Het gemakkelijkste is waarschijnlijk om gewoon een nieuwe kernel te compileren voor die laptops. Ik neem aan dat je wel nog ergens de config-file liggen hebt die je voor die 2.6.14-r5 kernel gebruikt hebt? In dat geval is het niet echt veel werk om direct een nieuwe kernel te compileren en die driver voor die kernel te compileren. (gewoon de kernel voor die laptops op je machine draaien en dan de driver installeren)

Als je toch die driver voor die oudere kernel wilt compileren... dan zoals Garo zei.. de kernel sources van die 2.6.14-r5 op je machine zetten, daar compileren, die runnen en driver voor die kernel installeren.
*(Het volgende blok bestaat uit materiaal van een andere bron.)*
/-- A load with STEP waits for the commands that entered service earlier and have still to step the key (R97, R214). -/
def stepWaits (s : State) (cell : Nat) (k : CacheEntry) : Bool :=
  match k.slot, servedBy s cell with
  | some n, some (_, d, _) => !d.stepped.contains n && objectsTaken s k.gallery d [.record n]
  | _, _ => false

/-- A key load of the holder; `count` is 2 for an HMAC key of two entries (R213, R214, R225). A load while the engine is busy is denied; one with STEP waits while an earlier command has still to step the key. -/
def loadKey (h : Bool) (cell entry reg count : Nat) (step : Bool) (s : State) : State :=
  let w := wingOf cell
  let e := engineOf s h w
  if e.owner ≠ some (cell % 8) then s
  else match mget s.vit.cache entry with
    | none => raiseStatus h w 2 s
    | some k =>
      if e.busy.isSome || e.pendingLoad.isSome || decide (k.gallery ≠ e.gallery) || decide (k.count ≠ count) || !entrySuits h k || !entryLive s k then
        raiseStatus h w 2 s
      else if step && stepWaits s cell k then updEngine h w (fun e => { e with pendingLoad := some (cell, entry, reg, count) }) s
      else match (if step then loadStep cell k s else some s) with
        | none => raiseStatus h w 3 s
        | some s => updEngine h w (fun e => { e with busy := some {
            load := some (reg, entryKey entry k), dst := 0, out := [], ctxAfter := e.ctx, scratch := none, blocks := 0
            endsAt := s.now + (if count = 2 then 300 else 200) } }) s

/-- A load that waits for the key's lock goes on once the lock is free (R97, R214). -/
def settleLoad (h : Bool) (w : Nat) (s : State) : State :=
  match (engineOf s h w).pendingLoad with
  | none => s
  | some (cell, entry, reg, count) =>
    if ((mget s.vit.cache entry).map (stepWaits s cell)).getD false then s
    else loadKey h cell entry reg count true (updEngine h w (fun e => { e with pendingLoad := none }) s)

/-- The load or operation in an engine completes: the register is loaded, or the output and context words appear (R208, Table 8-6). -/
def completeOp (h : Bool) (w : Nat) (s : State) : State :=
  let s := settleLoad h w s
  let e := engineOf s h w
  match e.busy with
  | none => s
  | some o =>
    let s := advanceTo o.endsAt s
    match o.load with
    | some (r, k) => updEngine h w (fun e => { e with busy := none, keys := mset e.keys r k, status := setBit e.status 1 true }) s
    | none =>
      let s := updEngine h w (fun e => { e with
        busy := none, ctx := o.ctxAfter
        scratch := match o.scratch with
          | some b => mset e.scratch (e.owner.getD 0) b
          | none => e.scratch }) s
      if o.out = [] then s else updWing w (fun x => { x with mem := memWriteBytes 0 x.mem o.dst o.out }) s

/-! Context words (log 29). -/

/-- The 64 bytes of the context words. -/
def ctxBytes (l : List W64) : Bytes := l.flatMap (fun x => leBytes 8 x.toNat)

/-- Context words from bytes. -/
def ofCtxBytes (b : Bytes) : List W64 := (chunks 8 8 (slice b 0 64)).map (fun c => BitVec.ofNat 64 (ofLE c))

/-- Puts bytes at an offset of the context words. -/
def putCtx (l : List W64) (at_ : Nat) (b : Bytes) : List W64 :=
  let x := ctxBytes l
  ofCtxBytes (x.take at_ ++ b ++ x.drop (at_ + b.length))

/-! Operations of the cipher engine (R207, R208, Table 8-5). -/

/-- The pipeline latency of an ALG code in engine cycles; none for a refused code (Tables 8-1 and 8-5). -/
def cenLatency : Nat → Option Nat
  | 0 => some 22
  | 1 => some 26
  | 2 => some 30
  | 4 => some 52
  | 5 => some 52
  | _ => none

/-- Key bytes of an ALG code. -/
def cenKeyLen : Nat → Nat
  | 0 => 16
  | 1 => 24
  | 2 => 32
  | 4 => 16
  | _ => 24

/-- The engine cycles of an operation: one block a cycle without chaining, one a latency with it (R208). -/
def cenCycles (mode : Nat) (decrypt : Bool) (blocks lat : Nat) : Nat :=
  if mode = 0 ∨ mode = 2 ∨ mode = 3 ∨ (mode = 1 ∧ decrypt = true) then blocks + lat else blocks * lat

/-- The context words with a hardware nonce as IV (R221): GCM's counter block 1 and J0, else the IV with zeros behind it. -/
def nonceCtx (mode : Nat) (iv : Bytes) (l : List W64) : List W64 :=
  if mode = 3 then let j0 := iv ++ beBytes 4 1; putCtx (putCtx l 16 j0) 48 j0
  else if mode = 2 then putCtx l 16 (iv ++ zeros 4)
  else putCtx l 0 (iv ++ zeros 4)

/-- What an operation computes: its output, and the context words after it (R208, log 29). In a MAC mode DECRYPT changes nothing: Table 8-5 calls it verify, and gives neither a place for the expected MAC nor one for the verdict (log 187). -/
def cenCompute (k : HeldKey) (mode : Nat) (decrypt final : Bool) (l : List W64) (d : Bytes) : Bytes × List W64 :=
  let c := k.cipher
  let n := d.length / c.len
  let x := ctxBytes l
  let chain := slice x 0 c.len
  let ctr := slice x 16 c.len
  let dataBits := leAt x 40 8
  let tail := dataBits / 8 % c.len
  let kept := if final && tail != 0 then c.len * (n - 1) + tail else d.length
  match mode with
  | 0 => (if decrypt then ecbDec c d else ecbEnc c d, l)
  | 1 =>
    let o := if decrypt then cbcDec c chain d else cbcEnc c chain d
    (o, putCtx l 0 ((if decrypt then d else o).drop (c.len * (n - 1))))
  | 2 => (ctrMode c ctr d, putCtx l 16 (beBytes c.len ((ofBE ctr + n) % 2 ^ (8 * c.len))))
  | 3 =>
    let o := slice ((gctr c ctr 0 d).take kept) 0 d.length
    let hk := ofBE (c.enc (zeros 16))
    let y := ghash hk (ofBE chain) (if decrypt then slice (d.take kept) 0 d.length else o)
    let y := if final then ghash hk y (beBytes 8 (leAt x 32 8) ++ beBytes 8 dataBits) else y
    let t := if final then xorBytes (beBytes 16 y) (c.enc (slice x 48 16)) else beBytes 16 y
    (o, putCtx (putCtx l 16 (ctr.take 12 ++ beBytes 4 ((ofBE (ctr.drop 12) + n) % 2 ^ 32))) 0 t)
  | 4 =>
    if final then
      let k1 := cmacDouble c.len (c.enc (zeros c.len))
      let st := (chunks c.len (n - 1) d).foldl (fun s b => c.enc (xorBytes s b)) chain
      let last := (d.take kept).drop (c.len * (n - 1))
      let lastB := if last.length = c.len then xorBytes last k1
        else xorBytes (last ++ 0x80#8 :: zeros (c.len - last.length - 1)) (cmacDouble c.len k1)
      ([], putCtx l 0 (c.enc (xorBytes st lastB)))
    else ([], putCtx l 0 ((blocksOf c d).foldl (fun s b => c.enc (xorBytes s b)) chain))
  | 5 => ([], putCtx l 0 ((blocksOf c d).foldl (fun s b => c.enc (xorBytes s b)) chain))
  | _ =>
    let k1 := k.material.take 8
    let k2 := (k.material.drop 8).take 8
    let st := (chunks 8 n d).foldl (fun s b => desEnc k1 (xorBytes s b)) chain
    ([], putCtx l 0 (if final then desEnc k1 (desDec k2 st) else st))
Als je dan *enkel* de nieuwe kernel module op die laptops wil zetten, dan ga je moeten zorgen dat je dezelfde compiler versie gebruikt als waarmee je de kernel op die laptops gecompileerd hebt (ik geloof dat bv 3.3 en 3.4 niet zal gaan, maar misschien wel 3.4.5 en 3.4.6 voor compileren van kernel en later modules).

Hoe zijn die laptops eigenlijk geinstalleerd?  Heb je niet 1 volledige gentoo install gedaan op 1 van de laptops, waarna je bij de andere laptops enkel het hoogstnoodzakelijke gekopieerd hebt?  Of heb je een gentoo install voor die laptops gedaan in een 'chroot' op een ander machien, waarna je de noodzakelijke dingen naar die laptops gekopieerd hebt?  Allez... als dat zo is, dan kun je gewoon die volledige install gebruiken om die driver module te maken...  Da's hetgeen ik in het begin zou gedaan hebben om achteraf gemakkelijk extra packages te kunnen installeren en zo. Die gewoon in een volledige install in een chroot installeren en daarna distribueren naar de thin client laptops zelf (als tgz of via rsync of zo).

----------

## geronimo00111

Bedankt voor jullie tips.

Denk dat ik het eens ga proberen om de 2.6.14r5 te installeren. Alhoewel deze is blijkbaar niet te verkrijgen. is alleen nog 2.6.14r7.(hoop dat dat niet veel verschil uit maakt.)

Laptops zijn idd geinstalleerd met een volledige machine en dan een chroot en kopie van de nodige files.Probleem is dat de originele volledige er niet meer is.

Enfin , ga jullie bevindingen eens proberen.

Alvast bedankt.. :Wink: 

----------